Task to complete: How many lines below contain the word "with"? Give only the number.

The records:
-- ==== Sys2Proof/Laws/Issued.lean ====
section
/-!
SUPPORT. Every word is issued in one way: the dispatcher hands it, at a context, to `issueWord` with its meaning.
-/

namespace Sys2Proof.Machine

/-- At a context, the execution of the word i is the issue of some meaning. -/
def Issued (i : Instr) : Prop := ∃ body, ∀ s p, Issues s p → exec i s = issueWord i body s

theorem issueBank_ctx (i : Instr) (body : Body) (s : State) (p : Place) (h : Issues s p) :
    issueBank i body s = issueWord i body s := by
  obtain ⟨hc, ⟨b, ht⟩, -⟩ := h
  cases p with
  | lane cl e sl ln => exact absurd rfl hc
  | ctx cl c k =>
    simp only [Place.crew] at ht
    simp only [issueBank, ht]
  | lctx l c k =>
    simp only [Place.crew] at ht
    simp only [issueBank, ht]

Task output: 2